-- WHAT TO WORK ON --
In the entries below, tally the lines that contain the string "sees", then state that number alone.

-- INFORMATION --
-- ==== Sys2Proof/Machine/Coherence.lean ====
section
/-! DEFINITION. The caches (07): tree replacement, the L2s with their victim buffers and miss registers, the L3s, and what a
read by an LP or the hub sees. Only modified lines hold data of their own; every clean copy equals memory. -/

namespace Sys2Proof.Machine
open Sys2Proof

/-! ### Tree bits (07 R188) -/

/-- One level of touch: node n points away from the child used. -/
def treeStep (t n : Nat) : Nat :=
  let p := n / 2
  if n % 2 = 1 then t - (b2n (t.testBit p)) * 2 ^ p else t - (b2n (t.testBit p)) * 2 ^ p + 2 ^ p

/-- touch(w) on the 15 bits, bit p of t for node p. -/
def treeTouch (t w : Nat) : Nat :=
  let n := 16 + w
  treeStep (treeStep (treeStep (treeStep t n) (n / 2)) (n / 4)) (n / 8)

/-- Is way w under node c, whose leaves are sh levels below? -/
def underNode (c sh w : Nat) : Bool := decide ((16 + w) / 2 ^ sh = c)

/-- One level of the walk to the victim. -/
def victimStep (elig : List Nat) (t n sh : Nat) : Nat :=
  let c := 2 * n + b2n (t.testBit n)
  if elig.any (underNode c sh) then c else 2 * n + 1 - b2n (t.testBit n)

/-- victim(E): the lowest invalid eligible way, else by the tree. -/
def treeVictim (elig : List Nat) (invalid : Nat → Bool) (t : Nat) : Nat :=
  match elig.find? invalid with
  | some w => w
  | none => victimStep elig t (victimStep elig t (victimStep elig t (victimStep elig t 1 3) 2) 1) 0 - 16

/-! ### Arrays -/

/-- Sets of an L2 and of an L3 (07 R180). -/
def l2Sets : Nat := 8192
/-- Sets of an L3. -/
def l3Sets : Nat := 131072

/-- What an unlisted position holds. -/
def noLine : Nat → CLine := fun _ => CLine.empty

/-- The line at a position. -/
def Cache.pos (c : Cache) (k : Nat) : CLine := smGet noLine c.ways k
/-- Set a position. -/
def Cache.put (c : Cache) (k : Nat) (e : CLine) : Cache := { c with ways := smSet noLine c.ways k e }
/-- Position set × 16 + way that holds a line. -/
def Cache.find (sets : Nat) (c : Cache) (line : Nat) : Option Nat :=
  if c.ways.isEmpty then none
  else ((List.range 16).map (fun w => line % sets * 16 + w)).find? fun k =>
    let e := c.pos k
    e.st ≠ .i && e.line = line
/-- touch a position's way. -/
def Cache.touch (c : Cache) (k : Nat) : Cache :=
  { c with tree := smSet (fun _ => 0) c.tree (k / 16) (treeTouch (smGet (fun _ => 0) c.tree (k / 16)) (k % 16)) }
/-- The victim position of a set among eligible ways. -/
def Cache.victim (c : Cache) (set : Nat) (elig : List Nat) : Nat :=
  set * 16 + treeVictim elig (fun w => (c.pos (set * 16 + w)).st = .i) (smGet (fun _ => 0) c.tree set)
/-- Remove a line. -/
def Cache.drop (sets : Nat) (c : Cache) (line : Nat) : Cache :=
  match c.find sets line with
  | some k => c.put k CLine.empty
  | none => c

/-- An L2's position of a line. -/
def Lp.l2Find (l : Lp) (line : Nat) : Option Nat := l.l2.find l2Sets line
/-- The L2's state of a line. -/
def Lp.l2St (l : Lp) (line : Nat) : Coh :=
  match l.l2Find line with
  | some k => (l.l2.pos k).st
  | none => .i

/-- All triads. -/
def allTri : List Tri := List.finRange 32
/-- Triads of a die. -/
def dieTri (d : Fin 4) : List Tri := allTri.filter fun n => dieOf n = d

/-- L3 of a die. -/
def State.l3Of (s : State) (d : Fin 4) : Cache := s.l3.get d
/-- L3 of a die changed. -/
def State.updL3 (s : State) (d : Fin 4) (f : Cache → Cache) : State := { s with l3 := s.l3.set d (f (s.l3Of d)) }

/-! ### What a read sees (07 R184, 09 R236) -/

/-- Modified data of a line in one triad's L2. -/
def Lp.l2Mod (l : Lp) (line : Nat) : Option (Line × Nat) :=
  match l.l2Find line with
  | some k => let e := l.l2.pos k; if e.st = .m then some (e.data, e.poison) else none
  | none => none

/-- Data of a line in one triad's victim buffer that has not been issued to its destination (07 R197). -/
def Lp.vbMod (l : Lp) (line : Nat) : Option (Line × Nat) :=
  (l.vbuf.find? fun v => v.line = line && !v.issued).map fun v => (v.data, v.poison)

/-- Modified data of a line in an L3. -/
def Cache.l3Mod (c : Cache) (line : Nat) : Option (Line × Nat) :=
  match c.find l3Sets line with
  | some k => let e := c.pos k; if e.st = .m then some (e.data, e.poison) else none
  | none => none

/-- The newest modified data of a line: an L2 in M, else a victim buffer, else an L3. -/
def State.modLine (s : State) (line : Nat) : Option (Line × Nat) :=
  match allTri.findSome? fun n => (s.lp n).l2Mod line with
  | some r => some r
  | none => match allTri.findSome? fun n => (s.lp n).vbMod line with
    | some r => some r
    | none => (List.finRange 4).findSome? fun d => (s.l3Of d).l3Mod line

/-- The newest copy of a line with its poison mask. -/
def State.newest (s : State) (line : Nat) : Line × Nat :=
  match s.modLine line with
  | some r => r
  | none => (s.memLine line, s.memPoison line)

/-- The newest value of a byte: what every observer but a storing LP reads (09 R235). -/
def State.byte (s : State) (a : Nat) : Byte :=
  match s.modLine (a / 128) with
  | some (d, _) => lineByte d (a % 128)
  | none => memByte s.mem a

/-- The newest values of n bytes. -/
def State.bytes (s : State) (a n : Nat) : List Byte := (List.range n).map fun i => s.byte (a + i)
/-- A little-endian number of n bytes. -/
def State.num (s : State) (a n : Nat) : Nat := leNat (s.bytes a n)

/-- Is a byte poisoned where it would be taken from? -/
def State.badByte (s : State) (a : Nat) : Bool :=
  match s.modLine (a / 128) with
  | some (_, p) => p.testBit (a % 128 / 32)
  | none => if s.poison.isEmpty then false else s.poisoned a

-- ANSWER TO THE EXERCISE --
2